O governo Lula (PT) decidiu demitir o presidente do INSS, Gilberto Waller Jr., sob o argumento de “virar a página” do escândalo dos descontos associativos e focar a redução da fila, cujo aumento recorde expõe a fragilidade da promessa feita pelo petista em 2022. Ao que tudo indica, a espera dos segurados vai virar bandeira de campanha mais uma vez.
A pergunta que fica é: como virar uma página que ainda não foi escrita até o fim? O governo ressarciu os R$ 3,3 bilhões surrupiados de aposentados que sofreram os descontos indevidos, mas quem reembolsará o contribuinte? Como os envolvidos no esquema bilionário serão punidos?
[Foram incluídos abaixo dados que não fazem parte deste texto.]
/-- The package image after a warm reset (R111): reloaded from FAB_PKG_LOADED_HANDLE, with every check of R112; one in host memory that
the part cannot reach fails (R603). -/
def reloadPackage (s : State) (read : ReadEnd) : State :=
  let h := getF s F.fabPkgLoaded.fabPkgLoadedHandle
  if h = 0 then pkgStatus s 8
  else
    let r := if mustWait s h then (none, s) else readImage s h read
    let s1 := if resolveImage s h 0 then placePackage r.2 h r.1 else pkgStatus s 2
    if getF s1 F.fabPkgCtl.fabPkgStatus = 0 then s1
    else putF (putF s1 F.fabPkgLoaded.fabPkgLoadedHandle 0) F.fabPkgLoaded.fabPkgLoadedVersion 0

/-- BIND is sent again for every composition that the part still holds (R524). -/
def sendBinds (s : State) : State :=
  (boundComps s).foldl (fun t e => if h : e.1 < 256 then sendFeed t (.bind (compBody t ⟨e.1, h⟩ e.2)) else t) s

/-- Step 8: READY, with the try count back at 3 (R557). -/
def becomeReady (s : State) : State :=
  notify { s with plt := { s.plt with state := .ready, starting := none, tries := 3 } } F.pltCtl.notifyEnable F.pltCtl.vector

/-- Steps 6 to 8: the SEAL frame, readiness, self-tests and training (R539, R543). -/
def runFirmware (s : State) (k : ResetKind) (f : StartFacts) : State :=
  let s1 := { s with plt := { s.plt with state := .training } }
  let s2 := if feedOn s1 then sendSeal s1 else s1
  let s3 := emit { s2 with pcie := { s2.pcie with functionReset := false } } (.ready (!s2.pcie.functionReset))
  match k with
  | .cold =>
    if !f.stacksOk then failStart s3 2
    else if !f.selfTestOk then failStart s3 3
    else becomeReady (trainSlate s3 f.slate)
  | .warm =>
    if !f.selfTestOk then failStart s3 3
    else
      let s4 := reloadPackage s3 f.packageRead
      becomeReady (if feedOn s4 then sendBinds s4 else s4)

/-- Step 5: the root key list, the firmware and DICE layer 0 (R555, R557, R559, R564). -/
def bootFirmware (s : State) (k : ResetKind) (f : StartFacts) : State :=
  match s.plt.flashRootList with
  | none => failStart s 4
  | some l =>
    if keyListStatus l 1 (rootHash s) != 0 then failStart s 4
    else
      let s1 := { s with plt := { s.plt with rootList := some l } }
      match bootChoice s1 with
      | none => failStart s1 1
      | some b =>
        match (if b then s1.plt.bootB else s1.plt.bootA) with
        | none => failStart s1 1
        | some im =>
          runFirmware { s1 with plt := { s1.plt with
            fwFallback := b != s1.plt.preferB, tries := s1.plt.tries - 1, runningB := b, runningVersion := im.securityVersion,
            runningDigest := im.digest, chainKeyId := if s1.plt.vaux3 then Config.deviceKeyId else 0 } } k f

/-- POWER_UP_START: steps 3 to 8 of R538 after a start of the rails or a reset. -/
def startPart (s : State) (f : StartFacts) : State :=
  match s.plt.starting with
  | none => s
  | some .cold =>
    if !f.railsOk then failStart s 5
    else
      let s1 := selectGeneration (sampleStraps s f)
      if s1.plt.activeSlot.isNone then { s1 with plt := { s1.plt with state := .fuseInvalid, starting := none } }
      else if s1.plt.strapTest then failStart s1 3
      else bootFirmware s1 .cold f
  | some .warm =>
    if s.plt.activeSlot.isNone then { s with plt := { s.plt with state := .fuseInvalid, starting := none } }
    else if s.plt.strapTest then failStart s 3
    else bootFirmware s .warm f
É inegável que o problema da fila é urgente e precisa ser enfrentado com seriedade. Mas a punição exemplar dos envolvidos nas fraudes será o alicerce da defesa do órgão contra pressões e desvios no futuro. A dedicação a uma dessas batalhas não inviabiliza a outra.
Durante quase um ano, Waller Jr. concentrou esforços na correção das irregularidades. Com isso, pecou na gestão do principal serviço prestado pelo INSS: a concessão de benefícios.
Mas a fila ter alcançado o recorde de 3,1 milhões de pedidos não é problema de um único culpado. A Dataprev fornece sistemas que ficam fora do ar com frequência. Órgãos de governo atuam para segurar as concessões quando o Orçamento aperta. Revisões são necessárias, mas não deveriam servir para retardar o acesso de quem tem direito. No fim das contas, o estoque de pedidos já estava até caindo nos últimos meses.
A crítica pertinente à gestão da fila foi usada pelo governo como desculpa para se livrar de alguém que sempre foi um estranho no ninho. Sem vinculações com o PT de Lula ou o PDT do ministro Wolney Queiroz, Waller Jr. era considerado representante da oposição.
Agora, não há mais bode expiatório. O sucesso ou fracasso da redução da fila dependerá diretamente da capacidade de Lula e seus auxiliares implementarem um plano eficaz para lidar com o problema.